Collected data
/-- Consecutive 16-bit stores read back byte by byte. -/
theorem read_writeHalves_bytes (m : Memory) (x : Nat) (vs : List Half) (j : Nat) (h : j < 2 * vs.length) :
    (m.writeHalves x vs).read (x + j) = (vs.flatMap halfBytes)[j]? := by
  induction vs generalizing m x j with
  | nil => simp at h
  | cons v vs ih =>
    match j with
    | 0 => exact MemoryLaws.read_writeHalves_lo m x 0 (v :: vs) (by simp)
    | 1 => exact MemoryLaws.read_writeHalves_hi m x 0 (v :: vs) (by simp)
    | j + 2 =>
      have := ih (m.writeHalf x v) (x + 2) j (by simp only [List.length_cons] at h; omega)
      rw [Memory.writeHalves, show x + (j + 2) = x + 2 + j by omega, this]
      rfl

theorem halfBytes_ofNat (n : Nat) : halfBytes (BitVec.ofNat 16 n) = [BitVec.ofNat 8 n, BitVec.ofNat 8 (n / 256)] := by
  have lo : (BitVec.ofNat 16 n).extractLsb' 0 8 = BitVec.ofNat 8 n :=
    BitVec.eq_of_toNat_eq (by simp)
  have hi : (BitVec.ofNat 16 n).extractLsb' 8 8 = BitVec.ofNat 8 (n / 256) :=
    BitVec.eq_of_toNat_eq (by simp [Nat.shiftRight_eq_div_pow]; omega)
  rw [halfBytes, lo, hi]

theorem halfBytes_ofInt (v : Int) : halfBytes (BitVec.ofInt 16 v) = [BitVec.ofInt 8 v, BitVec.ofInt 8 (v / 256)] := by
  have lo : (BitVec.ofInt 16 v).extractLsb' 0 8 = BitVec.ofInt 8 v :=
    BitVec.eq_of_toNat_eq (by simp; omega)
  have hi : (BitVec.ofInt 16 v).extractLsb' 8 8 = BitVec.ofInt 8 (v / 256) :=
    BitVec.eq_of_toNat_eq (by simp [Nat.shiftRight_eq_div_pow]; omega)
  rw [halfBytes, lo, hi]

/-- The 16-bit values EMIT stores are the record's bytes (42_pack.md R204). -/
theorem recordHalves_bytes {start : Nat} {vs : List Int} (h : start + vs.length ≤ 16) :
    (recordHalves start vs).flatMap halfBytes = recordOf start vs := by
  have values : ∀ l : List Int, (l.map (BitVec.ofInt 16)).flatMap halfBytes
      = l.flatMap fun v => [BitVec.ofInt 8 v, BitVec.ofInt 8 (v / 256)] := by
    intro l
    rw [List.flatMap_map]
    exact congrArg (List.flatMap · l) (funext halfBytes_ofInt)
  have small : countNonzero vs / 256 = 0 := by have := countNonzero_le vs; omega
  rw [recordHalves, List.flatMap_cons, List.flatMap_cons, values, nnzOf_sig start vs h, halfBytes_ofNat,
    halfBytes_ofNat, small]
  rfl

theorem recordOf_length {start : Nat} {vs : List Int} (h : start + vs.length ≤ 16) :
    (recordOf start vs).length = recordLen start vs := by
  rw [← recordHalves_bytes h, length_halves, recordHalves_length start vs h]

/-- No record, where neither the arena nor the cursor changed. -/
theorem appendedAll_nil {s t : State} (ha : t.arena = s.arena) (hc : t.arenaCur = s.arenaCur) : AppendedAll [] s t :=
  ⟨by rw [hc]; rfl, fun _ h => absurd h (Nat.not_lt_zero _), fun _ _ => by rw [ha]⟩

/-- Records appended one after the other. -/
theorem appendedAll_trans {bs cs : List Byte} {s t u : State} (h : AppendedAll bs s t) (k : AppendedAll cs t u) :
    AppendedAll (bs ++ cs) s u := by
  obtain ⟨hcur, hbytes, hbelow⟩ := h
  obtain ⟨kcur, kbytes, kbelow⟩ := k
  refine ⟨by rw [List.length_append]; omega, fun j hj => ?_, fun a ha => ?_⟩
  · rw [List.length_append] at hj
    by_cases hb : j < bs.length
    · rw [kbelow _ (by omega), hbytes j hb, List.getElem?_append_left hb]
    · have := kbytes (j - bs.length) (by omega)
      rw [List.getElem?_append_right (by omega), ← this]
      congr 1; omega
  · rw [kbelow _ (by omega), hbelow a ha]

/-- EMIT appends the record of its scan and changes nothing else; it answers the count of the values that are not 0. -/
theorem emit_appends {start : Nat} {vs : List Int} {s t : State} {r : Emitted} (hl : start + vs.length ≤ 16)
    (h : emit start vs s = .ok (r, t)) :
    AppendedAll (recordOf start vs) s t ∧ r.nnz = countNonzero vs ∧
      t = { s with arena := t.arena, arenaCur := t.arenaCur } := by
  rcases emit_cases start vs s with ⟨-, he⟩ | ⟨hle, he⟩
  · exact nomatch he.symm.trans h
  · obtain ⟨rfl, rfl⟩ := Prod.mk.inj (Except.ok.inj (he.symm.trans h))
    have hlen := recordHalves_length start vs hl
    refine ⟨⟨?_, fun j hj => ?_, fun a ha => MemoryLaws.read_writeHalves_out _ _ _ _ (.inl ha)⟩,
      nnzOf_sig start vs hl, rfl⟩
    · rw [recordOf_length hl]
      exact Nat.mod_eq_of_lt (Nat.lt_of_le_of_lt hle s.arenaEnd.isLt)
    · rw [recordOf_length hl] at hj
      rw [← recordHalves_bytes hl]
      exact read_writeHalves_bytes _ _ _ _ (by omega)

/-! ### Named stores read back -/

theorem lmSample_putByte (s : State) (a v : Nat) (hv : v < 256) :
    lmSample a (s.putByte a (BitVec.ofNat 8 v)) = .ok v := by
  simp only [lmSample, lmByte, StateLaws.putByte_lm, MemoryLaws.read_write_same, BitVec.toNat_ofNat]
  rw [Nat.mod_eq_of_lt hv]

theorem read_putByte_ne (s : State) {a x : Nat} (b : Byte) (h : x ≠ a) : (s.putByte a b).lm.read x = s.lm.read x :=
  MemoryLaws.read_write_ne _ _ h

theorem read_putSigned_out (s : State) (a x : Nat) (vs : List Int) (h : x < a ∨ a + 2 * vs.length ≤ x) :
    (s.putSigned a vs).lm.read x = s.lm.read x :=
  MemoryLaws.read_writeHalves_out _ _ _ _ (by rwa [List.length_map])

/-- Sixteen 16-bit values stored in raster order read back. -/
theorem lmSigned_putRaster (s : State) (a : Nat) {f : Nat → Int} {k : Nat} (hk : k < 16)
    (hf : trunc16 (f k) = f k) : lmSigned (a + 2 * k) (s.putSigned a (raster.map f)) = .ok (f k) := by
  rw [lmSigned_putSigned s a k _ (by rwa [map_raster_length]), map_raster_getElem, hf]

end Laws

end Sys2Proof.Machine
end

section
/-! PROOFS. FTQ4 and FHQ4 as functions of what the host loads and of the saved DCs: what they compute, and the state
that holds it. -/

namespace Sys2Proof.Machine

namespace Laws

/-! ### What the host loads, as the kernels read it -/

theorem hostKept_accept (w : Word) (s : State) : HostKept s (accept w s) := ⟨rfl, fun _ _ => rfl⟩

theorem hostKept_complete (s : State) : HostKept s (complete s) := ⟨rfl, fun _ _ => rfl⟩

theorem HostKept.qparam {s t : State} (h : HostKept s t) (p : Plane) : qparam p t = qparam p s := by
  cases p with
  | y => exact h.csr (c := .qparamY) (by decide)
  | cb => exact h.csr (c := .qparamCb) (by decide)
  | cr => exact h.csr (c := .qparamCr) (by decide)

theorem HostKept.roundReg {s t : State} (h : HostKept s t) (p : Plane) : roundReg p t = roundReg p s := by
  cases p with
  | y => exact h.csr (c := .roundY) (by decide)
  | cb => exact h.csr (c := .roundCb) (by decide)
  | cr => exact h.csr (c := .roundCr) (by decide)

theorem HostKept.qbits {s t : State} (h : HostKept s t) (p : Plane) : qbits p t = qbits p s :=
  congrArg (bits · 4 0) (h.qparam p)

*WORK TO BE COMPLETED*.
Which lines above run from the one containing "(hf : trunc16" to the one containing "theorem hostKept_complete (s"? Give them again exactly, both ends included.

*SOLUTION FOR THIS EXERCISE*.
    (hf : trunc16 (f k) = f k) : lmSigned (a + 2 * k) (s.putSigned a (raster.map f)) = .ok (f k) := by
  rw [lmSigned_putSigned s a k _ (by rwa [map_raster_length]), map_raster_getElem, hf]

end Laws

end Sys2Proof.Machine
end

section
/-! PROOFS. FTQ4 and FHQ4 as functions of what the host loads and of the saved DCs: what they compute, and the state
that holds it. -/

namespace Sys2Proof.Machine

namespace Laws

/-! ### What the host loads, as the kernels read it -/

theorem hostKept_accept (w : Word) (s : State) : HostKept s (accept w s) := ⟨rfl, fun _ _ => rfl⟩

theorem hostKept_complete (s : State) : HostKept s (complete s) := ⟨rfl, fun _ _ => rfl⟩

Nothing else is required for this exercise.